Growth at high PFD affected preferentially the xanthophyll-cycle carotenoids, since the ratio between the sum of A+V+Z and the total carotenoid content rose from 0.22 at 250 μmol photons m−2 s−1 to 0.32 at 1800 μmol photons m−2 s−1. A high PSII excitation pressure (V = 0.48) was also obtained in moderate light (750 μmol photons m−2 s−1) when air was replaced by a mixture of 70 μg mL−1 CO2 and 10% O2 in nitrogen. Instead of increasing, Chl a/b decreased to 2.34 (versus 2.62 in air at the same PFD).

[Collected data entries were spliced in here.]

-- ==== Sys2Proof/Machine/Ops.lean ====
section
/-! DEFINITION. The named operations over memory, registers, pc, stack, framebuffer, keypad, timers, draws and faults:
the primitives of 00_scope.md R9. Every meaning is written over these. -/

namespace Sys2Proof.Machine

/-! ## Memory (20_memory.md R50, R51; log 27) -/

/-- The byte at `a`: the listed one, else the reset contents. -/
def Memory.read (p : Params) : Memory → Nat → Byte
  | [], a => resetByte p a
  | (b, w) :: rest, a => if b = a then w else Memory.read p rest a

/-- The cells without any at `a`. -/
def Memory.erase (m : Memory) (a : Nat) : Memory := m.filter (fun c => c.1 != a)

/-- A cell put in its place by address. -/
def Memory.insert (a : Nat) (v : Byte) : Memory → Memory
  | [] => [(a, v)]
  | (b, w) :: rest => if a < b then (a, v) :: (b, w) :: rest else (b, w) :: Memory.insert a v rest

/-- Write `v` at `a`, keeping the canonical form: a byte equal to its reset contents is not listed. -/
def Memory.write (p : Params) (m : Memory) (a : Nat) (v : Byte) : Memory :=
  if v = resetByte p a then Memory.erase m a else Memory.insert a v (Memory.erase m a)

/-- The canonical form from address `lo` on: addresses strictly rising and below 4096, no cell equal to its reset byte. -/
def Memory.wfFrom (p : Params) : Nat → Memory → Bool
  | _, [] => true
  | lo, (a, v) :: rest => decide (lo ≤ a) && decide (a < Config.memSize) && (v != resetByte p a) && Memory.wfFrom p (a + 1) rest

/-- The canonical form of memory: equal memories are equal lists. -/
def Memory.wf (p : Params) (m : Memory) : Bool := Memory.wfFrom p 0 m

/-- `MemRead(a, 1)` of R9: any natural address, wrapped mod 4096 (R51; log 11). -/
def State.memRead (s : State) (a : Nat) : Byte := Memory.read s.params s.mem (a % Config.memSize)

/-- `MemWrite(a, 1, v)` of R9: any natural address, wrapped mod 4096 (R51; log 11); every address is writable (R57). -/
def State.memWrite (s : State) (a : Nat) (v : Byte) : State :=
  { s with mem := Memory.write s.params s.mem (a % Config.memSize) v }

/-! ## Registers (10_state.md R21 to R24) -/

/-- `V[x]`. -/
def State.getV (s : State) (x : Reg) : Byte := s.v.get x

/-- `V[x] <- b`. -/
def State.setV (s : State) (x : Reg) (b : Byte) : State := { s with v := s.v.set x b }

/-- `I <- n`: stores `n & 0xFFF`, so bits 15 to 12 of I always read 0 (10_state.md R23; log 26). -/
def State.setI (s : State) (n : Nat) : State := { s with iReg := BitVec.ofNat 16 n &&& 0x0FFF#16 }

/-- `pc <- t`: all 16 bits, mod 65536 (40_step_cycle.md R93; log 12). -/
def State.setPc (s : State) (t : Word) : State := { s with pc := t }

/-- `skip`: an additional advance past the next word (40_step_cycle.md R96). -/
def State.skip (s : State) : State := s.setPc (s.pc + 2#16)

/-- `if c then skip`. -/
def State.skipIf (s : State) (c : Bool) : State := if c then s.skip else s

/-! ## The call stack (10_state.md R25; log 25) -/

/-- The stack holds STACK_DEPTH entries. -/
def State.stackFull (s : State) : Bool := s.stack.length == s.params.stackDepth

/-- `push(a)`. -/
def State.push (s : State) (a : Word) : State := { s with stack := a :: s.stack }

/-- `pop()`: the most recently pushed entry and the state without it, none when the stack is empty. -/
def State.pop (s : State) : Option (Word × State) :=
  match s.stack with
  | [] => none
  | a :: rest => some (a, { s with stack := rest })

/-! ## The framebuffer (10_state.md R27, 41_display.md R113) -/

/-- `fb[py][px]`. -/
def Framebuffer.pixel (fb : Framebuffer) (py : Row) (px : Col) : Bool := (fb.get py).get px

/-- `fb[py][px] <- b`. -/
def Framebuffer.setPixel (fb : Framebuffer) (py : Row) (px : Col) (b : Bool) : Framebuffer :=
  fb.set py ((fb.get py).set px b)

/-- All 2048 pixels 0. -/
def Framebuffer.blank : Framebuffer := Vector.replicate 32 (Vector.replicate 64 false)

/-- `fb[py][px]` of the state. -/
def State.pixel (s : State) (py : Row) (px : Col) : Bool := Framebuffer.pixel s.fb py px

/-- Show `fb` and owe the host a redraw (10_state.md R28). -/
def State.display (s : State) (fb : Framebuffer) : State := { s with fb := fb, dirty := true }

/-! ## The keypad (10_state.md R29) -/

/-- `key[k]`. -/
def State.keyDown (s : State) (k : Key) : Bool := s.key.get k

/-- `{ k in 0..15 | key[k] }`, ascending (45_keys_timers.md R183). -/
def State.pressedKeys (s : State) : List Key := (List.finRange 16).filter s.keyDown

/-! ## Timers and events (45_keys_timers.md R184, R185, R187; 60_exceptions.md R215) -/

/-- `DT <- b`. -/
def State.setDt (s : State) (b : Byte) : State := { s with dt := b }

/-- `ST <- b`; a write emits nothing (45_keys_timers.md R185; log 24). -/
def State.setSt (s : State) (b : Byte) : State := { s with st := b }

/-- `emit e`: append an event to the output list (00_scope.md R9). -/
def State.emit (s : State) (e : Event) : State := { s with events := s.events ++ [e] }

/-- The decrement of DT in a tick (R187). -/
def State.tickDelay (s : State) : State := if s.dt = 0#8 then s else s.setDt (s.dt - 1#8)

/-- The decrement of ST in a tick, with a Tone on the transition to zero (R187). -/
def State.tickSound (s : State) : State :=
  if s.st = 0#8 then s
  else if s.st - 1#8 = 0#8 then (s.setSt (s.st - 1#8)).emit .tone
  else s.setSt (s.st - 1#8)

/-- `Tick()` (R187): both timers, DT first. -/
def State.tick (s : State) : State := s.tickDelay.tickSound

/-! ## Draws (00_scope.md R7) -/

/-- `draw RNG`: the free byte of this draw, and the counter moved on (43_alu.md R152; log 5). -/
def State.drawRandom (s : State) : Byte × State := (Config.rng s.rngDraws, { s with rngDraws := s.rngDraws + 1 })

/-- The key `draw KEYWAIT_CHOICE` takes from the pressed keys `ks` at draw number `c`: none where none is pressed, the key
where one is, any of them where several are (45_keys_timers.md R183; log 6). -/
def chooseKey (c : Nat) : List Key → Option Key
  | [] => none
  | [k] => some k
  | k :: l :: ks => some ((k :: l :: ks).getD (Config.keyWaitChoice c % (ks.length + 2)) k)

/-- The draw counter of KEYWAIT_CHOICE moved on. -/
def State.countKeyDraw (s : State) : State := { s with keyDraws := s.keyDraws + 1 }

/-! ## Taking a fault and leaving it (60_exceptions.md R208, R209; logs 8, 9, 34) -/

/-- The instruction address A during an execute phase, in which the pc holds A + 2 (10_state.md R24, 40_step_cycle.md
R95; log 9). -/
def State.instrAddr (s : State) : Word := s.pc - 2#16

/-- `raise k(A, w)`: a hard fault saves {k, A, w} in `fault`, emits Fault(k, A, w), and writes nothing else; the step
that calls it skips the tick (60_exceptions.md R208, 40_step_cycle.md R98). -/
def State.raiseFault (s : State) (k : HardFault) (w : Word) : State :=
  { s with fault := some { kind := k, addr := s.instrAddr, word := w } }.emit (.hardFault k s.instrAddr w)

/-- `reset()`, the only way out of a hard fault (60_exceptions.md R209, 70_reset_and_hazards.md R230): every component of
R20 at its reset value; the parameters and the draw counters, which are no state of the spec's, stay (log 22). -/
def State.hostReset (s : State) : State :=
  { State.reset with params := s.params, rngDraws := s.rngDraws, keyDraws := s.keyDraws }

end Sys2Proof.Machine
end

On a leaf-area basis, the xanthophyll-cycle carotenoids did not change significantly. However, leaves grown in an atmosphere impoverished in CO2 and O2 were much thinner than leaves grown in air, so comparison of pigment contents on a leaf-area basis is meaningless. The leaf-specific weight was 0.152 mg mm−2 in the former plants and 0.164 and 0.204 mg mm−2 in plants cultivated in air at 400 μmol m−2 s−1 and 1500 μmol m−2 s−1, respectively. This problem was overcome by normalizing the A+Z+V content to the total carotenoid content or to the total chlorophyll content.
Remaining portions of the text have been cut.